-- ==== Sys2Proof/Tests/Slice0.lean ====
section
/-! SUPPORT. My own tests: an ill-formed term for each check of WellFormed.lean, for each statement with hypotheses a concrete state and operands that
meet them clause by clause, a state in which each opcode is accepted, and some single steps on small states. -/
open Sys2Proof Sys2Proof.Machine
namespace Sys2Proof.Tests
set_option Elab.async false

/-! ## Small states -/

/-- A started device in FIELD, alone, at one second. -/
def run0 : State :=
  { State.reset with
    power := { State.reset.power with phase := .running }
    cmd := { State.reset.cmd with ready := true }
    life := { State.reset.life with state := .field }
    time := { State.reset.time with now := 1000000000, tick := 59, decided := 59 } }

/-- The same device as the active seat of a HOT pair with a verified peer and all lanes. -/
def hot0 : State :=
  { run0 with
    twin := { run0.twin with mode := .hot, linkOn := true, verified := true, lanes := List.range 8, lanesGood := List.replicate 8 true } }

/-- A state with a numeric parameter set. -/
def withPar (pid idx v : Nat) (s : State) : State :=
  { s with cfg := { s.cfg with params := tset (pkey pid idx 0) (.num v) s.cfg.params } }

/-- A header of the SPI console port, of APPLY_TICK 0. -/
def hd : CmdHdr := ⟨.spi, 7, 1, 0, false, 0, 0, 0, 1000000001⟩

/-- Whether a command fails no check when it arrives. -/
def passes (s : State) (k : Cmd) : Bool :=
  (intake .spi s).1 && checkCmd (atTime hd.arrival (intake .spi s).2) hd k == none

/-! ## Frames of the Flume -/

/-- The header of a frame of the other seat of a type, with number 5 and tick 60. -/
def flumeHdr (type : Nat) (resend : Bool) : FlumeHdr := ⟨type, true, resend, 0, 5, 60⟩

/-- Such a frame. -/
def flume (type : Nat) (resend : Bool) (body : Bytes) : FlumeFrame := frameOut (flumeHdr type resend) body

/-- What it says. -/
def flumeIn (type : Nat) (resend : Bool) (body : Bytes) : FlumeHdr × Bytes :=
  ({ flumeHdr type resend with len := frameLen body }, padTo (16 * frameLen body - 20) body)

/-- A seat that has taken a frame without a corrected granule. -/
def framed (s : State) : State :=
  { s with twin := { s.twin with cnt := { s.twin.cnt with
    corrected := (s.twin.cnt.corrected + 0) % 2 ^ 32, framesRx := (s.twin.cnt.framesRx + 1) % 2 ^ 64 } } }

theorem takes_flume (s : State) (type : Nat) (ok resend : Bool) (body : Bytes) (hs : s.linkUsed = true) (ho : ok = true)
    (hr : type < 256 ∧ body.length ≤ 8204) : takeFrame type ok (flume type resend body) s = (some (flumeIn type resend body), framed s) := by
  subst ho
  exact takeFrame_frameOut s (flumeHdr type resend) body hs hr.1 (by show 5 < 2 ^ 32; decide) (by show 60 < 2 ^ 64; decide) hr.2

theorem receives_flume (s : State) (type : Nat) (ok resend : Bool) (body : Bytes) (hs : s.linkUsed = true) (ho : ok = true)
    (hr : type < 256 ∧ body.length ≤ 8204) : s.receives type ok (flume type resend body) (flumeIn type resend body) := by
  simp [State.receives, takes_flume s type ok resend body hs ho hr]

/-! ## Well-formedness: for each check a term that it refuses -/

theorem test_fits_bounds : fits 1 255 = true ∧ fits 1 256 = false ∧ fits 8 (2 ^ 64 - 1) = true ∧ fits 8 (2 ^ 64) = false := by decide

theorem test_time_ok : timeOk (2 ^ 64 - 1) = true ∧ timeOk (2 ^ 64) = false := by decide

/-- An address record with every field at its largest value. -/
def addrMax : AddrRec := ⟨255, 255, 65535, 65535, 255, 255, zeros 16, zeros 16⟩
================
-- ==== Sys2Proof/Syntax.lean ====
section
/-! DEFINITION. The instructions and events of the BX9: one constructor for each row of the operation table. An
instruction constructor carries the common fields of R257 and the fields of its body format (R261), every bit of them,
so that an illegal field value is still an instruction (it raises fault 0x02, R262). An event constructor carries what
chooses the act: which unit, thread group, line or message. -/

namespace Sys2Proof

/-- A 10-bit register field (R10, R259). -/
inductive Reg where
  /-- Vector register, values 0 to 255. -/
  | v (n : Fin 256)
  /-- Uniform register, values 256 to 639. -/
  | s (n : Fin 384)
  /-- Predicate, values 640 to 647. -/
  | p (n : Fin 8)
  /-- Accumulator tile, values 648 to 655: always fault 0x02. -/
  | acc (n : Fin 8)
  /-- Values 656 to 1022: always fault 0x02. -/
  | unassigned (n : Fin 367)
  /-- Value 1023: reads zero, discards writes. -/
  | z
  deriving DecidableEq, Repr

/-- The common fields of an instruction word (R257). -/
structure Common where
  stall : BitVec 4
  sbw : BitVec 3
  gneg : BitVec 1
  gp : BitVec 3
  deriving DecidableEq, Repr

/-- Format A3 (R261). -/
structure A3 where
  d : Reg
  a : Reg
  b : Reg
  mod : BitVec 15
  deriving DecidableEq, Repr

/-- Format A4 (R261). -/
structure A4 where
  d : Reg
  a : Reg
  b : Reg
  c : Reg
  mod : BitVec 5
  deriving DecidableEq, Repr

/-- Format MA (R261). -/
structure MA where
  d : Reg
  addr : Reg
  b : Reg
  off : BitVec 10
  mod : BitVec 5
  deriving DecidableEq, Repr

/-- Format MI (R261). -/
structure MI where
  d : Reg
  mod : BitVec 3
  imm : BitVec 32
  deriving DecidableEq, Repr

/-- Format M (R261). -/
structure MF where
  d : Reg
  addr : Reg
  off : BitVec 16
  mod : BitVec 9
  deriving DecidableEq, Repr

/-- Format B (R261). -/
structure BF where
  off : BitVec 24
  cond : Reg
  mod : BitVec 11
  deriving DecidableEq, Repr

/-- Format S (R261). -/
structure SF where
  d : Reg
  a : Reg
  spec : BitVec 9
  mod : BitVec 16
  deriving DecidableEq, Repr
================
== Task to carry out ==
Reproduce every line of the material above that has the string "carries".

== Answer space ==
instruction constructor carries the common fields of R257 and the fields of its body format (R261), every bit of them,
so that an illegal field value is still an instruction (it raises fault 0x02, R262). An event constructor carries what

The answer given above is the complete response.